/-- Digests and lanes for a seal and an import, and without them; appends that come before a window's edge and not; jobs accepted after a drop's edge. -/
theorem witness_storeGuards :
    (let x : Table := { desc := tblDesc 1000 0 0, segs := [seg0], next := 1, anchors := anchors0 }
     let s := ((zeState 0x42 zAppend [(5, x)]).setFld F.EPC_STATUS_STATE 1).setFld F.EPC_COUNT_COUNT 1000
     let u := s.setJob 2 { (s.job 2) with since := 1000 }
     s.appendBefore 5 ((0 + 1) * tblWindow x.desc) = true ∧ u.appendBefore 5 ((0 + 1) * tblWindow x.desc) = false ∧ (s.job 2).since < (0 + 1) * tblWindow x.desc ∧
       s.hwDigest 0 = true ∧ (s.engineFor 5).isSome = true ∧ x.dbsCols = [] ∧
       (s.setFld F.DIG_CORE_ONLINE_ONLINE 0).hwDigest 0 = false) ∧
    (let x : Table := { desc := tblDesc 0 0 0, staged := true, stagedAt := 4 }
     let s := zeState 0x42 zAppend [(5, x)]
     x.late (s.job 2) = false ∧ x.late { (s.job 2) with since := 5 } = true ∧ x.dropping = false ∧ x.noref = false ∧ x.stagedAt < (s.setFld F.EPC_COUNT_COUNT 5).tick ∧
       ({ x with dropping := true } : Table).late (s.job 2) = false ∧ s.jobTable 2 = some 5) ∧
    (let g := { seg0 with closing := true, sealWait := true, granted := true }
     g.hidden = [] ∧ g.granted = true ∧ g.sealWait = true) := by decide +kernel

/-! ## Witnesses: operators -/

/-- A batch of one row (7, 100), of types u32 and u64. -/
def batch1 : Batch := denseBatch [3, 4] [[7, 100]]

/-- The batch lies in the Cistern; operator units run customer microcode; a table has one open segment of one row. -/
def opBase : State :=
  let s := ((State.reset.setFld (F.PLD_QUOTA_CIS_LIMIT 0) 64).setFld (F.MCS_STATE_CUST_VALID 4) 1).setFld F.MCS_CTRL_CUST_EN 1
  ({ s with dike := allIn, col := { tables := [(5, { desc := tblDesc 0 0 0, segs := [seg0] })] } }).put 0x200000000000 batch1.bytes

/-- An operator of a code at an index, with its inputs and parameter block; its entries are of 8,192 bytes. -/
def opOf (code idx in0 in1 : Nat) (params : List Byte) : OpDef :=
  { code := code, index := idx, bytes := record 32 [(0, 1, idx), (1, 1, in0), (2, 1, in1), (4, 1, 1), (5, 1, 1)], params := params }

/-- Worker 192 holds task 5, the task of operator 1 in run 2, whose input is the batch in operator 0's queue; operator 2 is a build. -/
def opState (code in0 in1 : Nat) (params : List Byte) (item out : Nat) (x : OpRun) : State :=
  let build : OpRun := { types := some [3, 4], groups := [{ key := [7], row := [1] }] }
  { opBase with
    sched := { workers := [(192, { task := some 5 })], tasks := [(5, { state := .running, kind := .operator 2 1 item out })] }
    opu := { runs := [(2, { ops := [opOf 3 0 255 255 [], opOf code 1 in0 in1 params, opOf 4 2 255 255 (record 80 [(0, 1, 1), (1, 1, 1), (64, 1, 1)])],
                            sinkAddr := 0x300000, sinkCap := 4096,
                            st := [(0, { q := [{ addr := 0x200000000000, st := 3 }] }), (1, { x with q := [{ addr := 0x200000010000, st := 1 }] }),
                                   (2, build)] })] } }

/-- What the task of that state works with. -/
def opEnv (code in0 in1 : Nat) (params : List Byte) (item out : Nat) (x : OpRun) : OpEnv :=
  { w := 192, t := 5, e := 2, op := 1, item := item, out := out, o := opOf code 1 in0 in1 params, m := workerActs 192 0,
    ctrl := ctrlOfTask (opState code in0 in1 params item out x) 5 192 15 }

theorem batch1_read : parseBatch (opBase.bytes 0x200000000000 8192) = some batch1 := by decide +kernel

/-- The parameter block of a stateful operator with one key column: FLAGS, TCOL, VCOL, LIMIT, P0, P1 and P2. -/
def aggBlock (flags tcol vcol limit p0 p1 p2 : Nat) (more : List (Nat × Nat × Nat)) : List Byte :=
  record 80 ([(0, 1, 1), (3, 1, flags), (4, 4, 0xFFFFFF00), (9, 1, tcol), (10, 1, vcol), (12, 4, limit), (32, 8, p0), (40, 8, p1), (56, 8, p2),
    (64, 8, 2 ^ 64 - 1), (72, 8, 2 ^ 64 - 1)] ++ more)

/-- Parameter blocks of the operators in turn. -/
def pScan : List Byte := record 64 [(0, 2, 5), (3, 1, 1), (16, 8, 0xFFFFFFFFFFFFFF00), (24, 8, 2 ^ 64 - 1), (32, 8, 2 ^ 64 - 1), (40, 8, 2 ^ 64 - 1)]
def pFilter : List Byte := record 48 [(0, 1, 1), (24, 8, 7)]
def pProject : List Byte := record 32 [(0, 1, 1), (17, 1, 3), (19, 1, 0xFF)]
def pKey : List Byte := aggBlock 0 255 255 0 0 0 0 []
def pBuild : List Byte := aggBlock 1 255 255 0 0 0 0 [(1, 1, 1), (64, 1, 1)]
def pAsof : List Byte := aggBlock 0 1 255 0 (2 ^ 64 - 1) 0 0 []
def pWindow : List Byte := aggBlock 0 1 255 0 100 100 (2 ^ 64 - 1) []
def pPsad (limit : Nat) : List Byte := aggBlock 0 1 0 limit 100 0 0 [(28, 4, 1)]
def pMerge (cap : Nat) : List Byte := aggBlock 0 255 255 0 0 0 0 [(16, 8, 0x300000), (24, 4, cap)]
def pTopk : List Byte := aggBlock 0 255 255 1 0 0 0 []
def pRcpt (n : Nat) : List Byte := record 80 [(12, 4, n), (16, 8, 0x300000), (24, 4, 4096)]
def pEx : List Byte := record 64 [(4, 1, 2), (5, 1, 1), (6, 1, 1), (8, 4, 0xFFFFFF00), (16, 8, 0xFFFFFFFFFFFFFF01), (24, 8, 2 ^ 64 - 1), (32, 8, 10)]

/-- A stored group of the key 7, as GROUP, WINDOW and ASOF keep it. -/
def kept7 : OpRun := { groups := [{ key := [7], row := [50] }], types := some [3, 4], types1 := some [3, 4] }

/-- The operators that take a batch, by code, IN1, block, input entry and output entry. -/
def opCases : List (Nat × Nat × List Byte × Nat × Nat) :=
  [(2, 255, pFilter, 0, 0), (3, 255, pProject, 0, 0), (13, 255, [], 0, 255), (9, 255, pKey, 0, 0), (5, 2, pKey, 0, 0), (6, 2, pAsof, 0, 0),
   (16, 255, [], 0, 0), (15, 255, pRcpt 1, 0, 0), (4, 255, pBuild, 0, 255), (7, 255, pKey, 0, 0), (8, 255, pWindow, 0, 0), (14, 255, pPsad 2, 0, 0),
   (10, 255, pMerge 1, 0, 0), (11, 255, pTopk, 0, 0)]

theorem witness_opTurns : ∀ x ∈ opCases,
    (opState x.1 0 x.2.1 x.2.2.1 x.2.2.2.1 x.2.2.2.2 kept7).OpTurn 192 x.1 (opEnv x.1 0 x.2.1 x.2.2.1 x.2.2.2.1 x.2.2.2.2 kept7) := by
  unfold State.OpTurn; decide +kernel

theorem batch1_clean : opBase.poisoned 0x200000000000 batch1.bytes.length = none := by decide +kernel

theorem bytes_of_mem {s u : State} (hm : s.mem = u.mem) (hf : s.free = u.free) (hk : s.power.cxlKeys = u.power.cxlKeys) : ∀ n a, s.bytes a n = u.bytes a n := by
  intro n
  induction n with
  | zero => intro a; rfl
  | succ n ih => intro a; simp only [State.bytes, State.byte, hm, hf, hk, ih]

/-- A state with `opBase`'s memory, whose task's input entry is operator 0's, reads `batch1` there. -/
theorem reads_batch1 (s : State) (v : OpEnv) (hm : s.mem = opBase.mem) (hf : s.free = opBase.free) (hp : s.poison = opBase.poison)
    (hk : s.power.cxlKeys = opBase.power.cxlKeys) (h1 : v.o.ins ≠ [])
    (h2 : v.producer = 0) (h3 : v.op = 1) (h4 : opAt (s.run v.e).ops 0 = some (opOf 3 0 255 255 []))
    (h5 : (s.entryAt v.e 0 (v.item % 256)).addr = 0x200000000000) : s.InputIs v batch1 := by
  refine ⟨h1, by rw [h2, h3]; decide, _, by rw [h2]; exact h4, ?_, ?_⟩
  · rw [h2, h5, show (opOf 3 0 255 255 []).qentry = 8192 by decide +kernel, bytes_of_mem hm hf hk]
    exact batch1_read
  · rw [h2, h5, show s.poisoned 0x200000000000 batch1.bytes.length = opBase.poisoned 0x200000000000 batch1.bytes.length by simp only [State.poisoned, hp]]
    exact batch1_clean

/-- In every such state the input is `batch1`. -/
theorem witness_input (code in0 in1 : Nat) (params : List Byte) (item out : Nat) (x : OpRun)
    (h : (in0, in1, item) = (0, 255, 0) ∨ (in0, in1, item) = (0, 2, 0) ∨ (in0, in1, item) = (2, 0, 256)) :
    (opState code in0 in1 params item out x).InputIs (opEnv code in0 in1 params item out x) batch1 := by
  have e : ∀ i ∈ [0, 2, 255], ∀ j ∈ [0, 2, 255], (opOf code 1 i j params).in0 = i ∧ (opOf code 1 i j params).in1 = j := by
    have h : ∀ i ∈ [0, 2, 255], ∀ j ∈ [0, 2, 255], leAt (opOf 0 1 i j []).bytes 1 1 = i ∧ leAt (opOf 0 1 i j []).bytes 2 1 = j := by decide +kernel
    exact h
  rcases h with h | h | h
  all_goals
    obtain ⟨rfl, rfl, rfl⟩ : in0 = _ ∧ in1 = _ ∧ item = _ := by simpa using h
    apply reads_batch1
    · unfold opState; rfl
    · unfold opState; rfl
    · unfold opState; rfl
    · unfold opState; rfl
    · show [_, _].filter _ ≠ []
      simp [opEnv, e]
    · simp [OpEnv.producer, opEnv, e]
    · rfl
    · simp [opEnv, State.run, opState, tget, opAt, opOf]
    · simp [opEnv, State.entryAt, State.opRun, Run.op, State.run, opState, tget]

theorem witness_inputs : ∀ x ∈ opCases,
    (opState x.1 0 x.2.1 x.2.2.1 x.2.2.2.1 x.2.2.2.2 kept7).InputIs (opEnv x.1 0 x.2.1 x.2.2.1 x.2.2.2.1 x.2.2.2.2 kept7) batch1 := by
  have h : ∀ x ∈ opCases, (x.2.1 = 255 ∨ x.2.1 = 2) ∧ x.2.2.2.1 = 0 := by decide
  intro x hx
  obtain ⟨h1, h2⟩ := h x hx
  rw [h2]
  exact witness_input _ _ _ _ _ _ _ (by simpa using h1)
::::::
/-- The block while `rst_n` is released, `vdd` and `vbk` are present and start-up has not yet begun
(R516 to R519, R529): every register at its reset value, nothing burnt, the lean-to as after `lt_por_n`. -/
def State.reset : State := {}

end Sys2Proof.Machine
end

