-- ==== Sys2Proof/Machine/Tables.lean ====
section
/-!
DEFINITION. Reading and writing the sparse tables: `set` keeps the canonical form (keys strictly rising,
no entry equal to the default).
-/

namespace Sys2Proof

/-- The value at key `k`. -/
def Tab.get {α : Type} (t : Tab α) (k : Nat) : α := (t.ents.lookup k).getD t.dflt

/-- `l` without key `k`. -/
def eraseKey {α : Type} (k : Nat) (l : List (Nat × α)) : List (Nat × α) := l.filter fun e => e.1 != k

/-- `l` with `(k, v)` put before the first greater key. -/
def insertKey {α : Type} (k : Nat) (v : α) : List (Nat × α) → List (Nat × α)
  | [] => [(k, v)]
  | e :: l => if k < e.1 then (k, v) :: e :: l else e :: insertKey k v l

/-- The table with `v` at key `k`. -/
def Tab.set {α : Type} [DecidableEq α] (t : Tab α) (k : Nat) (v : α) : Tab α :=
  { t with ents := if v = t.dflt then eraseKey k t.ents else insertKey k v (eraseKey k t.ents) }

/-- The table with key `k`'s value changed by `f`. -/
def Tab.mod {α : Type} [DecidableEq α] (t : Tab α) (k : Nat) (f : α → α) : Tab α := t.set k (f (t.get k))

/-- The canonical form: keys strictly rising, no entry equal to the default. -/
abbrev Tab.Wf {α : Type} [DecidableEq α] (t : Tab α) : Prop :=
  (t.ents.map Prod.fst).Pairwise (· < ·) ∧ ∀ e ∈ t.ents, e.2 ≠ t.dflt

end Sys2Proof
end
::::::
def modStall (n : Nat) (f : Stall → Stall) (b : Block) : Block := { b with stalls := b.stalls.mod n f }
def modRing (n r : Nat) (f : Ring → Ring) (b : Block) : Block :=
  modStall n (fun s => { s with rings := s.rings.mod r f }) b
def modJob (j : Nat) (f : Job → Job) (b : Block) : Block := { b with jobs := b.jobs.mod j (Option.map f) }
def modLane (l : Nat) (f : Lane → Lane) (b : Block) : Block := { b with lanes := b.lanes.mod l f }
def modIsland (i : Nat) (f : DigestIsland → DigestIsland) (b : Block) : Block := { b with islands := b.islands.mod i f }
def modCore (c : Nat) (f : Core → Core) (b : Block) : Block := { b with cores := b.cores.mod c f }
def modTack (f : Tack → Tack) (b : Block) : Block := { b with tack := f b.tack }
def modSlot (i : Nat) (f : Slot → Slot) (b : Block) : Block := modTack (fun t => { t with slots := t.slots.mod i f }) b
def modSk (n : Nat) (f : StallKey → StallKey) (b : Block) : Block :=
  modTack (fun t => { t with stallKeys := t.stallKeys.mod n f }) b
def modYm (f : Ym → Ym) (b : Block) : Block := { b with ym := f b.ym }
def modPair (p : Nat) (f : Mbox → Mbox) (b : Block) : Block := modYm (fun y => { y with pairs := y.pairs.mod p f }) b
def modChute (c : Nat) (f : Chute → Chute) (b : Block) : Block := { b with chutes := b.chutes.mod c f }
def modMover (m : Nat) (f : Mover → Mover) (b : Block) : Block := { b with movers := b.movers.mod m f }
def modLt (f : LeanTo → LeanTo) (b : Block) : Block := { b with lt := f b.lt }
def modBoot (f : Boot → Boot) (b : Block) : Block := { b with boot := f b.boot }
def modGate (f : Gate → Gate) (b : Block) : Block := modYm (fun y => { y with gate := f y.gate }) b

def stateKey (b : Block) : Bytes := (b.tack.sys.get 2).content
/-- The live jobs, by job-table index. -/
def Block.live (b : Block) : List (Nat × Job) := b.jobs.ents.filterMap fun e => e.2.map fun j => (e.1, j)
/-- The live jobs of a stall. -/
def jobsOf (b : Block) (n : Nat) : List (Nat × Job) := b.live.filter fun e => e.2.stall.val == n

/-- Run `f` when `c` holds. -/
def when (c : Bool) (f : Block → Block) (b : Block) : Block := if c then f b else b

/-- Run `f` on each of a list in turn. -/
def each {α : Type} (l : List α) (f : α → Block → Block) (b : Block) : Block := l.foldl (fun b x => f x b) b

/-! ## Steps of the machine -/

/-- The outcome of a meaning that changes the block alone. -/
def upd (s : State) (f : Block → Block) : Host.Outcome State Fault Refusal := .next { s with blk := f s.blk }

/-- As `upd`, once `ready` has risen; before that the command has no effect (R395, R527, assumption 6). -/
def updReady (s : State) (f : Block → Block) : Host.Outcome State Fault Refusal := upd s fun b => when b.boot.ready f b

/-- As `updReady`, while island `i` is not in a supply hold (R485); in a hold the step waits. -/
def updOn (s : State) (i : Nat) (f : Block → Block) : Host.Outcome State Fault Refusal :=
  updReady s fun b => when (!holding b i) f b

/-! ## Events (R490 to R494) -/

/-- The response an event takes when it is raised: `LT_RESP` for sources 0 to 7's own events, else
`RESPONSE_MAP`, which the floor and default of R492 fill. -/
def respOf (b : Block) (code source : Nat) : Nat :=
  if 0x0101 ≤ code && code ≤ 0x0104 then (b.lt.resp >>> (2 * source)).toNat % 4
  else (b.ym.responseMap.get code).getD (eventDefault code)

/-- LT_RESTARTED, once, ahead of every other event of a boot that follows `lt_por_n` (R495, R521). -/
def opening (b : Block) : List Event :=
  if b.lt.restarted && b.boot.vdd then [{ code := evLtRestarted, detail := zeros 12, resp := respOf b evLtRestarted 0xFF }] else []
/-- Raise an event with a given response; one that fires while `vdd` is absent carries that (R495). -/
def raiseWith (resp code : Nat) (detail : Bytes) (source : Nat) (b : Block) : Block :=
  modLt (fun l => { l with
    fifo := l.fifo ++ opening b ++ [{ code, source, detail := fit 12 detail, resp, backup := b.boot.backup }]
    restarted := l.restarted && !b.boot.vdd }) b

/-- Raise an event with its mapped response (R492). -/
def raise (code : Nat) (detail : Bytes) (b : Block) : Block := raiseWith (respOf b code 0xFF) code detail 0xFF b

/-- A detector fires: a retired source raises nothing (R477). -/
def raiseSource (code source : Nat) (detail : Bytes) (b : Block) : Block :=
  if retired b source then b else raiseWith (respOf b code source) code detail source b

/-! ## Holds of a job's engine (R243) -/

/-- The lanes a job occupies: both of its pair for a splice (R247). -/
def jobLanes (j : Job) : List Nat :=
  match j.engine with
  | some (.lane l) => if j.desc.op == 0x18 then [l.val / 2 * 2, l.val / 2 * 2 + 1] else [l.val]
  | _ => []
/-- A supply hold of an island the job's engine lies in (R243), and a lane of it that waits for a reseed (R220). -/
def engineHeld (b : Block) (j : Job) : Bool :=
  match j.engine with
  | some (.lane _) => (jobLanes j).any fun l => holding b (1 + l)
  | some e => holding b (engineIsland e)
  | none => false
::::::
Please give back exactly the lines of this listing beginning at the line with "drop's edge. -/" and ending with the line with "0 0, staged", both included, and nothing else.

Answer box =>
/-- Digests and lanes for a seal and an import, and without them; appends that come before a window's edge and not; jobs accepted after a drop's edge. -/
theorem witness_storeGuards :
    (let x : Table := { desc := tblDesc 1000 0 0, segs := [seg0], next := 1, anchors := anchors0 }
     let s := ((zeState 0x42 zAppend [(5, x)]).setFld F.EPC_STATUS_STATE 1).setFld F.EPC_COUNT_COUNT 1000
     let u := s.setJob 2 { (s.job 2) with since := 1000 }
     s.appendBefore 5 ((0 + 1) * tblWindow x.desc) = true ∧ u.appendBefore 5 ((0 + 1) * tblWindow x.desc) = false ∧ (s.job 2).since < (0 + 1) * tblWindow x.desc ∧
       s.hwDigest 0 = true ∧ (s.engineFor 5).isSome = true ∧ x.dbsCols = [] ∧
       (s.setFld F.DIG_CORE_ONLINE_ONLINE 0).hwDigest 0 = false) ∧
    (let x : Table := { desc := tblDesc 0 0 0, staged := true, stagedAt := 4 }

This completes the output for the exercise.